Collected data
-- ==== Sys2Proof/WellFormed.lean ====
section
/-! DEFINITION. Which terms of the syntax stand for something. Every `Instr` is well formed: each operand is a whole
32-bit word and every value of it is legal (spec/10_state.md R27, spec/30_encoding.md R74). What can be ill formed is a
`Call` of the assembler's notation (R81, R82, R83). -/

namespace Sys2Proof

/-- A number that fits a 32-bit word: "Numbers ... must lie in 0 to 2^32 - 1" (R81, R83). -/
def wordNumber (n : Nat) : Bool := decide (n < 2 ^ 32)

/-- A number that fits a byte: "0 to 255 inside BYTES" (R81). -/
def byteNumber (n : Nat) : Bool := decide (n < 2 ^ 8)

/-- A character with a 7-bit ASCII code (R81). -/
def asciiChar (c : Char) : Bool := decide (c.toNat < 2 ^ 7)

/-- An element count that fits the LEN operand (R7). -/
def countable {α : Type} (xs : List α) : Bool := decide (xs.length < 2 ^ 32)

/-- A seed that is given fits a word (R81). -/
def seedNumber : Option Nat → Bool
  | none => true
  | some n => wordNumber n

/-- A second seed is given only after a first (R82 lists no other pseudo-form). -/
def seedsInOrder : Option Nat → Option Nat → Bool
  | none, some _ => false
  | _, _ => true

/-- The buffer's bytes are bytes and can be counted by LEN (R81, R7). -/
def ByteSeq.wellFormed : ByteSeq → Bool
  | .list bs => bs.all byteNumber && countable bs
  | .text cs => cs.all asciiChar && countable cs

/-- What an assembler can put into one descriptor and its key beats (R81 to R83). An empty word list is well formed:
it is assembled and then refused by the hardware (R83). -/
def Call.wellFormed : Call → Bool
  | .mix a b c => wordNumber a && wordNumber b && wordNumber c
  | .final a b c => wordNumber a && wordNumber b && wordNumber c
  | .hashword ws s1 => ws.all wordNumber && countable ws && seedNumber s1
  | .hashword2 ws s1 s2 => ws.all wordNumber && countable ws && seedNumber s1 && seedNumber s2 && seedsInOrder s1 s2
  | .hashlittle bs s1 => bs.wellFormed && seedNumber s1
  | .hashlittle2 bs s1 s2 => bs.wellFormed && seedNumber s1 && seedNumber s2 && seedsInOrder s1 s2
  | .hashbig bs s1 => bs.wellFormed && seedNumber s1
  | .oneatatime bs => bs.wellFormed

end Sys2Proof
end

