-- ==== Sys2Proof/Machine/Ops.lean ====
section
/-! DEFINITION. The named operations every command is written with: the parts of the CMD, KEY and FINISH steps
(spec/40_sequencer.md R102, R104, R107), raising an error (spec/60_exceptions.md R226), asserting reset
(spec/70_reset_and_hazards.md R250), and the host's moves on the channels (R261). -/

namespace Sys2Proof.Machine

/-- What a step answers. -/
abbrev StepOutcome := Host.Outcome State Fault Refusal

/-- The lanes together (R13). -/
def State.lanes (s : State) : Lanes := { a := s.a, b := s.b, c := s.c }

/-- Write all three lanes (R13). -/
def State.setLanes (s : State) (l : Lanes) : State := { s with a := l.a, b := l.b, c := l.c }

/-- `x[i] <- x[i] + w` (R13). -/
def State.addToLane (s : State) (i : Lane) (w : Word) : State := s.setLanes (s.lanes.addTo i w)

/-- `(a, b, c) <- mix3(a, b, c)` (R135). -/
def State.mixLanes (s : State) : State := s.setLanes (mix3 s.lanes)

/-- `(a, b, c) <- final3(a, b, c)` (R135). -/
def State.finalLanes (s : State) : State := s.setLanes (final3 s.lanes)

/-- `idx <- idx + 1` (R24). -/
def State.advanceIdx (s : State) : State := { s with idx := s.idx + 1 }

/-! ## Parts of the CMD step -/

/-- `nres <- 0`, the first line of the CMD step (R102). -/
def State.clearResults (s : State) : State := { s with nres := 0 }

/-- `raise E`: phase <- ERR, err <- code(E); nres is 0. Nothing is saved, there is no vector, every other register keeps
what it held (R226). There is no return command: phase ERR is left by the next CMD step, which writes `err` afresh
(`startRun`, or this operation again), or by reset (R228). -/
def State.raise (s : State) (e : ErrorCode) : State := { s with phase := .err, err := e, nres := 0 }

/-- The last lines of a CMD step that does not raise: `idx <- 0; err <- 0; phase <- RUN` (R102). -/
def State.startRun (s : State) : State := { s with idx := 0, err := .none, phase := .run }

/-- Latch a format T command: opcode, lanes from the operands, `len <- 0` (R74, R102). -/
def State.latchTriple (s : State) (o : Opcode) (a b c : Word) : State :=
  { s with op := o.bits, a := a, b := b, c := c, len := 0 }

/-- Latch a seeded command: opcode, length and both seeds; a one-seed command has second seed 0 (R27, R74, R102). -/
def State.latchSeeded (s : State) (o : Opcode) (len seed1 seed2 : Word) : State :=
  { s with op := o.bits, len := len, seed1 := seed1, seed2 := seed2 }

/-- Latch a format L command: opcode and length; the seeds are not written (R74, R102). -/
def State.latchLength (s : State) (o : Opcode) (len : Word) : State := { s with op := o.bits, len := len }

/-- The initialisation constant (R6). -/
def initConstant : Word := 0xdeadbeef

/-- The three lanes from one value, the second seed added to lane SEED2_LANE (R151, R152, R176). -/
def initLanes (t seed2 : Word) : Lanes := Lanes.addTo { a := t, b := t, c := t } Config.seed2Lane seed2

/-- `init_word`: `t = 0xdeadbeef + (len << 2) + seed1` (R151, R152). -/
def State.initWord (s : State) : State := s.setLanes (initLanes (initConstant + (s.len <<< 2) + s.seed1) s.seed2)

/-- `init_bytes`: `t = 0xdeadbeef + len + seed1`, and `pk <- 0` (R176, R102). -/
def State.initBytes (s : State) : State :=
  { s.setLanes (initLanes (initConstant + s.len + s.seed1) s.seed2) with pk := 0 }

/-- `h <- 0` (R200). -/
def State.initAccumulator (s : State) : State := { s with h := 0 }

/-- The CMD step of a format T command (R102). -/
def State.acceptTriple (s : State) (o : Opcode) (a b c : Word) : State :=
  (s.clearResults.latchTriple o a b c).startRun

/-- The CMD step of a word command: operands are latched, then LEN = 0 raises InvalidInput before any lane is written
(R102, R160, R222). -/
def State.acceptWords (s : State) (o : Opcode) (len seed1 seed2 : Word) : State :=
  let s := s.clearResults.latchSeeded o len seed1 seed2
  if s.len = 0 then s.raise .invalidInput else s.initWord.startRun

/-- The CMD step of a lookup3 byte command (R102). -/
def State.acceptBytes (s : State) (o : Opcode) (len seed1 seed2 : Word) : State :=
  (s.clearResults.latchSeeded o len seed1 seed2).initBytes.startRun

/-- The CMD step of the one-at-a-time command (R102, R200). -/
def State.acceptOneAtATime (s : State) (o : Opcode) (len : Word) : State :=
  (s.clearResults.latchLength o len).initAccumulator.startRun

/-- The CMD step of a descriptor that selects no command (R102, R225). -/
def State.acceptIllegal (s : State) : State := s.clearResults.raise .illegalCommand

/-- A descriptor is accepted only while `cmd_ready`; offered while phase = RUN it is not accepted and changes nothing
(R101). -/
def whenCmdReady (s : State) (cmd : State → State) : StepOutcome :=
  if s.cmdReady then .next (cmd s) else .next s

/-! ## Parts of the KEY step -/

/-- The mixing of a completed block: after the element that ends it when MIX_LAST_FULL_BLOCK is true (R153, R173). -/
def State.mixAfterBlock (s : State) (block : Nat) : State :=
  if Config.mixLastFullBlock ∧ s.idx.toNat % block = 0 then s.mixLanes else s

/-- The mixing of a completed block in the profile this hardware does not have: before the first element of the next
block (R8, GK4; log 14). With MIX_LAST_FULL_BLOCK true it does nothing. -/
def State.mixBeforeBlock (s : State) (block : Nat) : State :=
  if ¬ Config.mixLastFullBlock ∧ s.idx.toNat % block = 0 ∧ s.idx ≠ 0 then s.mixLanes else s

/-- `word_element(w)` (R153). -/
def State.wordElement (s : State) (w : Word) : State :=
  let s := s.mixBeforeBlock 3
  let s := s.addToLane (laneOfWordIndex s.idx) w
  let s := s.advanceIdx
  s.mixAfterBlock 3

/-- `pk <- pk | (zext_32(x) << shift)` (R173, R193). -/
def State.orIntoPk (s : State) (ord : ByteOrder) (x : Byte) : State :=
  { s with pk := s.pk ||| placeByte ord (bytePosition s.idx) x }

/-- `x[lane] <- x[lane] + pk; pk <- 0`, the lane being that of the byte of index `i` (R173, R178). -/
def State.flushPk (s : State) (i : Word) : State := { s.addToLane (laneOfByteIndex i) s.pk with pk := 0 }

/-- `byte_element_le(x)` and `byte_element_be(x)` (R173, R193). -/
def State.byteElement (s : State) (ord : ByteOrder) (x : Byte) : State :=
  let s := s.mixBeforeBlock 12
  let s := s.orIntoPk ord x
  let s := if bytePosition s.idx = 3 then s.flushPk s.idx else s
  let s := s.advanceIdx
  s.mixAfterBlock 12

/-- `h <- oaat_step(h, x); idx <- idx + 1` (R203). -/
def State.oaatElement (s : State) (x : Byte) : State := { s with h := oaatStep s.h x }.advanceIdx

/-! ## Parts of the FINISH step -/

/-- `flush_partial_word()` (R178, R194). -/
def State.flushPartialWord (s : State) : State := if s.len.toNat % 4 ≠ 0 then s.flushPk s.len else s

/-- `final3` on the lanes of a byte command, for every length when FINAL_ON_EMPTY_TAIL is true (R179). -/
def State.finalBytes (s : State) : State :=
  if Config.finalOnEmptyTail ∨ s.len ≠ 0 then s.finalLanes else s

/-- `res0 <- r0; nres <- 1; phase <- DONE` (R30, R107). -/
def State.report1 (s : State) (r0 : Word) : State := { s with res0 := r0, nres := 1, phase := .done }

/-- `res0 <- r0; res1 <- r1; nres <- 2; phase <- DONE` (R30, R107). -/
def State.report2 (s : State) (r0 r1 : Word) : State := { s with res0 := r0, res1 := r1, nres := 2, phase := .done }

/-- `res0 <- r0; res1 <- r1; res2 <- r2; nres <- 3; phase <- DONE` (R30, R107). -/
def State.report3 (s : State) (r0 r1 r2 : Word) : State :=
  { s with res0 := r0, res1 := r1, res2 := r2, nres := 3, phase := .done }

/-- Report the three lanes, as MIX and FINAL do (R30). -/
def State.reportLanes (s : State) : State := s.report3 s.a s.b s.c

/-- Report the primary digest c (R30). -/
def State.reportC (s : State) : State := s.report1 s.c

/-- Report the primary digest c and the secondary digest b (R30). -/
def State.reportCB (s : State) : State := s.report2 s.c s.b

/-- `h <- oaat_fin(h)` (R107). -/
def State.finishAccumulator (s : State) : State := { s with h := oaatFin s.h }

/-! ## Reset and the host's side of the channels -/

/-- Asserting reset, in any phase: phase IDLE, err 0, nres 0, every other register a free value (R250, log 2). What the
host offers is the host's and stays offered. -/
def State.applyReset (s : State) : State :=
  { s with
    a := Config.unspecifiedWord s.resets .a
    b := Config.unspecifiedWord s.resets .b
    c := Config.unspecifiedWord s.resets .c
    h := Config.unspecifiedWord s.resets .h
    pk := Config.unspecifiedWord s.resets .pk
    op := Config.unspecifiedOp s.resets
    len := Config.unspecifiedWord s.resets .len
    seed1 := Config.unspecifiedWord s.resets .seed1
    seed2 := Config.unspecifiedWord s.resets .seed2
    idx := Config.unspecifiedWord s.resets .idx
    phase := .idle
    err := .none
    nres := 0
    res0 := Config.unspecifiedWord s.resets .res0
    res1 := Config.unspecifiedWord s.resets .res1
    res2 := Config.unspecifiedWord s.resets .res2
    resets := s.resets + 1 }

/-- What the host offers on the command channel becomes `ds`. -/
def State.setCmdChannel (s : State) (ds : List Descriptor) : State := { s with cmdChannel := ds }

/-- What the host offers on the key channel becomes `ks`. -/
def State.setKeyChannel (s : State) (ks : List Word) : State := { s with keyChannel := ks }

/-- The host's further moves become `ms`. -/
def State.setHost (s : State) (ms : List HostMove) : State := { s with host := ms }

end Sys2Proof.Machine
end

:: Exercise requirements ::
Emit an exact copy of the lines spanning the start of the records to the line containing "def Call.wellFormed : Call → Bool", inclusive, and no other output.

:: Answer section ::
-- ==== Sys2Proof/WellFormed.lean ====
section
/-! DEFINITION. Which terms of the syntax stand for something. Every `Instr` is well formed: each operand is a whole
32-bit word and every value of it is legal (spec/10_state.md R27, spec/30_encoding.md R74). What can be ill formed is a
`Call` of the assembler's notation (R81, R82, R83). -/

namespace Sys2Proof

/-- A number that fits a 32-bit word: "Numbers ... must lie in 0 to 2^32 - 1" (R81, R83). -/
def wordNumber (n : Nat) : Bool := decide (n < 2 ^ 32)

/-- A number that fits a byte: "0 to 255 inside BYTES" (R81). -/
def byteNumber (n : Nat) : Bool := decide (n < 2 ^ 8)

/-- A character with a 7-bit ASCII code (R81). -/
def asciiChar (c : Char) : Bool := decide (c.toNat < 2 ^ 7)

/-- An element count that fits the LEN operand (R7). -/
def countable {α : Type} (xs : List α) : Bool := decide (xs.length < 2 ^ 32)

/-- A seed that is given fits a word (R81). -/
def seedNumber : Option Nat → Bool
  | none => true
  | some n => wordNumber n

/-- A second seed is given only after a first (R82 lists no other pseudo-form). -/
def seedsInOrder : Option Nat → Option Nat → Bool
  | none, some _ => false
  | _, _ => true

/-- The buffer's bytes are bytes and can be counted by LEN (R81, R7). -/
def ByteSeq.wellFormed : ByteSeq → Bool
  | .list bs => bs.all byteNumber && countable bs
  | .text cs => cs.all asciiChar && countable cs

/-- What an assembler can put into one descriptor and its key beats (R81 to R83). An empty word list is well formed:
it is assembled and then refused by the hardware (R83). -/
def Call.wellFormed : Call → Bool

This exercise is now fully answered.